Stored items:
---+---

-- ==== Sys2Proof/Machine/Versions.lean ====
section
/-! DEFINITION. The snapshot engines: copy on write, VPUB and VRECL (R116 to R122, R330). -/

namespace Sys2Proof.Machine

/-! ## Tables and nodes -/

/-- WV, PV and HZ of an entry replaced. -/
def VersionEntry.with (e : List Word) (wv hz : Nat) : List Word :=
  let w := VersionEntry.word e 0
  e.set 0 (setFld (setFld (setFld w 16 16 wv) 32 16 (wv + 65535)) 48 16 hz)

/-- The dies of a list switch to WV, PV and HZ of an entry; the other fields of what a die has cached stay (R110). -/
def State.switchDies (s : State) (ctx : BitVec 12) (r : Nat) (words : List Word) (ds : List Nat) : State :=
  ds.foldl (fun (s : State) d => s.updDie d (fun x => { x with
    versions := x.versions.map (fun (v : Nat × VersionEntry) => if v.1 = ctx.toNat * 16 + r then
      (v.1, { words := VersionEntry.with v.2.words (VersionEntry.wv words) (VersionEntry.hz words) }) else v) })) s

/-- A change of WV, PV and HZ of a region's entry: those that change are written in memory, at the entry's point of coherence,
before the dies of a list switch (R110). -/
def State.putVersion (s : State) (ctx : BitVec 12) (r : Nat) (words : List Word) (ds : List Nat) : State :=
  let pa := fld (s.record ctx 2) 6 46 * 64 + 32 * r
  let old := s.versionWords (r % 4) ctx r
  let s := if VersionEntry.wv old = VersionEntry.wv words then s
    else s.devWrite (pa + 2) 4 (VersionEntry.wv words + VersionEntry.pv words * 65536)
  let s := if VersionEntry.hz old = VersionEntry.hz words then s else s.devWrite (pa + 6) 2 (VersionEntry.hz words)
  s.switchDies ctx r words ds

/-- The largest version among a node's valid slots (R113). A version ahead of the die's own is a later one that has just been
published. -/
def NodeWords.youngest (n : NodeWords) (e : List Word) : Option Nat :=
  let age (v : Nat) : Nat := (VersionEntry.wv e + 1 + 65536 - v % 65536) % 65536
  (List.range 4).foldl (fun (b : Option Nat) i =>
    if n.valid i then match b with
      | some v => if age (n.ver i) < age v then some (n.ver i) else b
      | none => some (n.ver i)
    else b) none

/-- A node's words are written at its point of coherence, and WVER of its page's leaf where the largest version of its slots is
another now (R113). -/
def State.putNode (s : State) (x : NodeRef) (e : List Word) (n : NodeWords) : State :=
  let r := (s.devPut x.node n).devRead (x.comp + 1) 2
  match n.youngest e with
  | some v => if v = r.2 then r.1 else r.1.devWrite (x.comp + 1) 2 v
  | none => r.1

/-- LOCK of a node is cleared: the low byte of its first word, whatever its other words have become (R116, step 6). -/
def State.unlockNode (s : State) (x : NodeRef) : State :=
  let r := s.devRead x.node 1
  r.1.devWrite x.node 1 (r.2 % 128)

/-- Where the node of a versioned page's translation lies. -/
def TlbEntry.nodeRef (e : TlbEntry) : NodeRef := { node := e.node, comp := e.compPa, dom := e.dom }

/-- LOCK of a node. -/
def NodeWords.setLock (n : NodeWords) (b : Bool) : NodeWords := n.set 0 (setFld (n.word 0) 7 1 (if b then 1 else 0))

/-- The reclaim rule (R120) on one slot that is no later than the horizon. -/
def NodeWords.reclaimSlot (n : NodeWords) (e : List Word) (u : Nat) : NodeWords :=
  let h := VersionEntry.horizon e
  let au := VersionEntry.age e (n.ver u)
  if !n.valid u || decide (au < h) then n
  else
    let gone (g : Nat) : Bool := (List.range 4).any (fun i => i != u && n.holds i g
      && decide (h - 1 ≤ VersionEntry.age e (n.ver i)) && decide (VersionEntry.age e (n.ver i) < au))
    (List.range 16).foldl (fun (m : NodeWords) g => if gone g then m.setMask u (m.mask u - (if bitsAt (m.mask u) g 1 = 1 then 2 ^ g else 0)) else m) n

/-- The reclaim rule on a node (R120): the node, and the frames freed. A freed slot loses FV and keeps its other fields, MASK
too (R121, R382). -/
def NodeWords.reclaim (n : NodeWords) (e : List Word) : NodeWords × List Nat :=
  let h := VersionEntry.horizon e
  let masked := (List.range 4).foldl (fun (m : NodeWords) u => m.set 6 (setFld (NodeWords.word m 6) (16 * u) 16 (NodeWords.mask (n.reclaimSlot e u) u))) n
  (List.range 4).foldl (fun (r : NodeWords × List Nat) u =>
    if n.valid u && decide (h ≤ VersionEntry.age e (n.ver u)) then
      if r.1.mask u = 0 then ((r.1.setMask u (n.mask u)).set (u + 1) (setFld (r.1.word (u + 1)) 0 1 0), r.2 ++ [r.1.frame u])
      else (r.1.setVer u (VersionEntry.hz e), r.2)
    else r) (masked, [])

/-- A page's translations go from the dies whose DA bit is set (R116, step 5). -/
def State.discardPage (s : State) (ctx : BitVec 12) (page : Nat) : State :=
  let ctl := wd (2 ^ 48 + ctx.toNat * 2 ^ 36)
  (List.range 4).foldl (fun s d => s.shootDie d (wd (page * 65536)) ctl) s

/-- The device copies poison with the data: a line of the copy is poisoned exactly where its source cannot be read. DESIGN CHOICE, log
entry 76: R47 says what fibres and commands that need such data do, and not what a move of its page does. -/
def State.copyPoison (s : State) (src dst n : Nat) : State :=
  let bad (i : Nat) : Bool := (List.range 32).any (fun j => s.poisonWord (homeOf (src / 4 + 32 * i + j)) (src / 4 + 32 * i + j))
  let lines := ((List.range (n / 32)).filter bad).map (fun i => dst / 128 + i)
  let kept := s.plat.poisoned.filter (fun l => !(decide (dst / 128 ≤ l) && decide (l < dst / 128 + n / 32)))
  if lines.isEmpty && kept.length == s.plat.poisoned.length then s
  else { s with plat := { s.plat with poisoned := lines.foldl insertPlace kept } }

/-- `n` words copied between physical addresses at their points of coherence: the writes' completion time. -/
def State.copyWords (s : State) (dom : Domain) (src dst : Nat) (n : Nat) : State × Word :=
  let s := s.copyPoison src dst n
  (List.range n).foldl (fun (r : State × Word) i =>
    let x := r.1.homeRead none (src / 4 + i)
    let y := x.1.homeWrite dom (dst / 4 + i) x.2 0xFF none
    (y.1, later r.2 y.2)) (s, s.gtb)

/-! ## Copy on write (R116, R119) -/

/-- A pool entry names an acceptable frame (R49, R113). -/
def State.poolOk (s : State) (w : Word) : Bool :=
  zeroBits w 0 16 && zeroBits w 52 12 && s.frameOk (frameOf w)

---+---

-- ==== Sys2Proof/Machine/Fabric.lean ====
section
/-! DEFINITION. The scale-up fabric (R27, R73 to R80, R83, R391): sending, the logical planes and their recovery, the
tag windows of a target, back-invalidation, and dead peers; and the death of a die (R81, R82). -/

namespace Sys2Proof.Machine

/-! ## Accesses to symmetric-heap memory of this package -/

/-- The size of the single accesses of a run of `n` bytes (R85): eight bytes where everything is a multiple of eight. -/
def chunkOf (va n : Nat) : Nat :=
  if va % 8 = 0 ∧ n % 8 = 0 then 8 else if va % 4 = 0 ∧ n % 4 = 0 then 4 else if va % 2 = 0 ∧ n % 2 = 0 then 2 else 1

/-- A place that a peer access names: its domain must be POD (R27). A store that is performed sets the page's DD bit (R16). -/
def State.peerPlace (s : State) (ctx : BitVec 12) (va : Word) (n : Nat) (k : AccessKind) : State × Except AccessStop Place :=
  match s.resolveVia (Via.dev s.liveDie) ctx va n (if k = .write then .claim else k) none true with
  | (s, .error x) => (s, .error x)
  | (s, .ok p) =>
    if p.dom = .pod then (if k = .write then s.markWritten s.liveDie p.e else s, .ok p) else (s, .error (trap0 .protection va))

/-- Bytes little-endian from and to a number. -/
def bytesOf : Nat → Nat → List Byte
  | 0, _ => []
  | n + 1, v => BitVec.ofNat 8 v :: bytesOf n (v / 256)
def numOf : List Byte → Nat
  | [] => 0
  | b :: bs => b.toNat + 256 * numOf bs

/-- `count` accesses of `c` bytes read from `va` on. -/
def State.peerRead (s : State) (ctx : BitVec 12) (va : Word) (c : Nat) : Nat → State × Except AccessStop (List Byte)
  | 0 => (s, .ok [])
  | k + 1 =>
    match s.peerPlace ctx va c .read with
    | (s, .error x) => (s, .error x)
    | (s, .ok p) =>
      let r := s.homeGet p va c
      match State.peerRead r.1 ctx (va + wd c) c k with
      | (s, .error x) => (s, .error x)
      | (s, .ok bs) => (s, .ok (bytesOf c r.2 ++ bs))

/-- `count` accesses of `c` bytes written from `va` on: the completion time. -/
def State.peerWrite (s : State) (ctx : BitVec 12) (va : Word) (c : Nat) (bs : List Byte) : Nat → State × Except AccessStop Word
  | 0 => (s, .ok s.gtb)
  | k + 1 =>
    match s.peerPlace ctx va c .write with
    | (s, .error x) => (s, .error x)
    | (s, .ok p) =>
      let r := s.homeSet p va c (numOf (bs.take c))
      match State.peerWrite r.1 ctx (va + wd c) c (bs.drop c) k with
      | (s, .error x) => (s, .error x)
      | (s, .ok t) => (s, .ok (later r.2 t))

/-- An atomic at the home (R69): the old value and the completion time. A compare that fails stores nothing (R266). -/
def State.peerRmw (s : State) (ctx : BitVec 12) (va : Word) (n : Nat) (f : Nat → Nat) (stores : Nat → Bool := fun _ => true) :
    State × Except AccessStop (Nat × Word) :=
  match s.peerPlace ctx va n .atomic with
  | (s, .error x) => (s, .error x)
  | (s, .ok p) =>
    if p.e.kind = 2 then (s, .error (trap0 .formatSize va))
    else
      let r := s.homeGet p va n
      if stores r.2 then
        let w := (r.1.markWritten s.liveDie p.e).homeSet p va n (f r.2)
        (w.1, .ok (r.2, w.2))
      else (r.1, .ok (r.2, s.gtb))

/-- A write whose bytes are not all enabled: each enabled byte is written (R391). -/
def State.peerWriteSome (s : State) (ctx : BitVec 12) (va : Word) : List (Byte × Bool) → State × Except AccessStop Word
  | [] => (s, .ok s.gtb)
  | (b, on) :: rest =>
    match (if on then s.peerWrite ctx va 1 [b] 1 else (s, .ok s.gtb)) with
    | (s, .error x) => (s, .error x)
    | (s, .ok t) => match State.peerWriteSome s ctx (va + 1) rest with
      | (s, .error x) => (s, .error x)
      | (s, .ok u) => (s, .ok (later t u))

---+---

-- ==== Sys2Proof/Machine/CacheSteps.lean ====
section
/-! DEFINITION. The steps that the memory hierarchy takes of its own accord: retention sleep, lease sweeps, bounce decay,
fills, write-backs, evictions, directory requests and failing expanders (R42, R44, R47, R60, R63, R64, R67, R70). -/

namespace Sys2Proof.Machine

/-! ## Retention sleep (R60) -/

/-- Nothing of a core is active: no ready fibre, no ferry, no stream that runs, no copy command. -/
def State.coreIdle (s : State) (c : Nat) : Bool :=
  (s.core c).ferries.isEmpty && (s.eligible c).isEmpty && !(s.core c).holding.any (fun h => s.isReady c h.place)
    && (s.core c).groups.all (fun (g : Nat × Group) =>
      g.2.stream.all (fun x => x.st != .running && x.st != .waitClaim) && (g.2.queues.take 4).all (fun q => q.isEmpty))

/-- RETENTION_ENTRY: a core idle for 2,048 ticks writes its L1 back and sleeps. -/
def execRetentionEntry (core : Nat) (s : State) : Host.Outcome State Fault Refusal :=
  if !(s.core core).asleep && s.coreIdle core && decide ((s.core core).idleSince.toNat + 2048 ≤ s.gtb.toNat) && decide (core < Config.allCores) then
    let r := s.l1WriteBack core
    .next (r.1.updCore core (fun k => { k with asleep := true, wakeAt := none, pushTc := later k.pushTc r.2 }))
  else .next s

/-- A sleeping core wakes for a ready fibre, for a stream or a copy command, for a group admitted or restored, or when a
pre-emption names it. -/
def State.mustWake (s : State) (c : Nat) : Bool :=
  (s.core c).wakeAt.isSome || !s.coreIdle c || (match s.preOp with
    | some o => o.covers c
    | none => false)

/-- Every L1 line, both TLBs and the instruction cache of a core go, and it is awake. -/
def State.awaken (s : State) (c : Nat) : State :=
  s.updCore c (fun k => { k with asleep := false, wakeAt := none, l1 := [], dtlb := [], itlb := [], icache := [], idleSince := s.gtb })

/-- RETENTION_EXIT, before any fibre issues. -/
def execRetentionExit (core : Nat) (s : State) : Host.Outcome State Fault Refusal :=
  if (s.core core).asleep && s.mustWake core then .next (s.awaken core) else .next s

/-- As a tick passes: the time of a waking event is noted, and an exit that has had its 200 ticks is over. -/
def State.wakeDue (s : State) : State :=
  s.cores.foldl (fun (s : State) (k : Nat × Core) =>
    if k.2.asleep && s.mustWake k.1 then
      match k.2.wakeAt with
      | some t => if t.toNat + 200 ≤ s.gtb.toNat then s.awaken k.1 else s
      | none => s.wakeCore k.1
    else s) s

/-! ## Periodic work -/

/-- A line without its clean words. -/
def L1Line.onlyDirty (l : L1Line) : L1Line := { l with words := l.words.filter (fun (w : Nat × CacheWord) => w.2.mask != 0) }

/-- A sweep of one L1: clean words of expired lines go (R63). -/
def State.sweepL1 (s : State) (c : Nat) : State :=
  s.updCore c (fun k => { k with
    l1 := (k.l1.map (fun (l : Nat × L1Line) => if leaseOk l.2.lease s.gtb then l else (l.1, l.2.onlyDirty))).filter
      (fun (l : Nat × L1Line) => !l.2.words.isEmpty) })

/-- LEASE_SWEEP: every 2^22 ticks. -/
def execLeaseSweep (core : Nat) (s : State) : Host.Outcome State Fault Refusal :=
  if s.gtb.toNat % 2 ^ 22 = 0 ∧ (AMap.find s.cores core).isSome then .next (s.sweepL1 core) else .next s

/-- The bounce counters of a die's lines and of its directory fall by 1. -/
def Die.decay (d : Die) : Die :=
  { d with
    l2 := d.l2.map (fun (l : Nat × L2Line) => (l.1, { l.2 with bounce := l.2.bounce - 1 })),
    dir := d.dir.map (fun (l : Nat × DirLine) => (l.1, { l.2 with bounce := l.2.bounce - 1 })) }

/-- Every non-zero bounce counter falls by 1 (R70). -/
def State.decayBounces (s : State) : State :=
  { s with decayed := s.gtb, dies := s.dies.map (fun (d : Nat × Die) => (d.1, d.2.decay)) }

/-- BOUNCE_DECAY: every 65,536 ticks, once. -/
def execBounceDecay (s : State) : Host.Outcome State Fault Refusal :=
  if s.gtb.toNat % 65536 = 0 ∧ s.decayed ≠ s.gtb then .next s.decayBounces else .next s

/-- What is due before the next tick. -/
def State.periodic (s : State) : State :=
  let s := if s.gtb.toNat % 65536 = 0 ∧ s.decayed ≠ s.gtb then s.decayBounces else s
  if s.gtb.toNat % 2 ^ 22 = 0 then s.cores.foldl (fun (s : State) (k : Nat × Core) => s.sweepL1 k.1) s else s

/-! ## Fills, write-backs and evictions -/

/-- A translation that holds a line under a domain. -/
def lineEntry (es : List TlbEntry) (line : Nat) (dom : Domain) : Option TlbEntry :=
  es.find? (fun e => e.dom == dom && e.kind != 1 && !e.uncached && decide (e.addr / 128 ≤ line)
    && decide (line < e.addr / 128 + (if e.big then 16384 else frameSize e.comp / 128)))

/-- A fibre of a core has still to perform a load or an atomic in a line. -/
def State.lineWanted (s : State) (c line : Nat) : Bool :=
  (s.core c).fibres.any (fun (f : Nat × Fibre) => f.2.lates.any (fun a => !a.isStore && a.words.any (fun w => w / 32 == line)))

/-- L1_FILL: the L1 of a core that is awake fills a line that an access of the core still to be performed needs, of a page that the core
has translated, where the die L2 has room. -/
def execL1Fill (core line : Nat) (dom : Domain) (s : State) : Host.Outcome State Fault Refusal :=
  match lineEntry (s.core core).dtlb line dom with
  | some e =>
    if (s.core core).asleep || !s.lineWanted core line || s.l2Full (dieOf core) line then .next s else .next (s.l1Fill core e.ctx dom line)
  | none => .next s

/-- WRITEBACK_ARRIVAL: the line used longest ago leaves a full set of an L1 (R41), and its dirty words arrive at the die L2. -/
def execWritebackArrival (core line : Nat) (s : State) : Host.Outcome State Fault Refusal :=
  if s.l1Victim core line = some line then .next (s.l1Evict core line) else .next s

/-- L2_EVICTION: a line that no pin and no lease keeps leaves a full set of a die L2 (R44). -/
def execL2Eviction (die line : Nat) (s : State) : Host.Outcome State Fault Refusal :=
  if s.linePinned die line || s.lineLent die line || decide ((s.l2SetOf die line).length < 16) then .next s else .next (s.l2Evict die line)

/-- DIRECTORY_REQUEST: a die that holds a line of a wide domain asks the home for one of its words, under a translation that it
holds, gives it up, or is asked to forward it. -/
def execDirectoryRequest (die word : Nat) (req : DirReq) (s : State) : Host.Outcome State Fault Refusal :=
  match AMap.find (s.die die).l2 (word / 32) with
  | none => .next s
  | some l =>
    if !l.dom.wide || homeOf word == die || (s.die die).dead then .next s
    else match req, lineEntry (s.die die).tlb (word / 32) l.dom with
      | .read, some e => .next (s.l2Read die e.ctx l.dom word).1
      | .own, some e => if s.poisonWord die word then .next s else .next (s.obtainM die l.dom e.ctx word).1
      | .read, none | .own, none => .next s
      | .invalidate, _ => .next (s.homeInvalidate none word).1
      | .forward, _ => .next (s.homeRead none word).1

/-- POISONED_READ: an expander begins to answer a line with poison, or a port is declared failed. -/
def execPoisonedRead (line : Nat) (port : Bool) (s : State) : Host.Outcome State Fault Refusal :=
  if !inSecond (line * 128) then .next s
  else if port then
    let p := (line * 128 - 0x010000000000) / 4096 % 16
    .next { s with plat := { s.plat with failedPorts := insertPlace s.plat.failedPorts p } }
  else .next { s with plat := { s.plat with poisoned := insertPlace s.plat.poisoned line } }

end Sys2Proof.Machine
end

---+---

DIRECTIONS> Copy out only the lines of the records above from the one with "let r := (s.devPut" through the one with "step 6). -/", exactly as they stand, both included.

SOLUTION TO THIS EXERCISE>
  let r := (s.devPut x.node n).devRead (x.comp + 1) 2
  match n.youngest e with
  | some v => if v = r.2 then r.1 else r.1.devWrite (x.comp + 1) 2 v
  | none => r.1

/-- LOCK of a node is cleared: the low byte of its first word, whatever its other words have become (R116, step 6). -/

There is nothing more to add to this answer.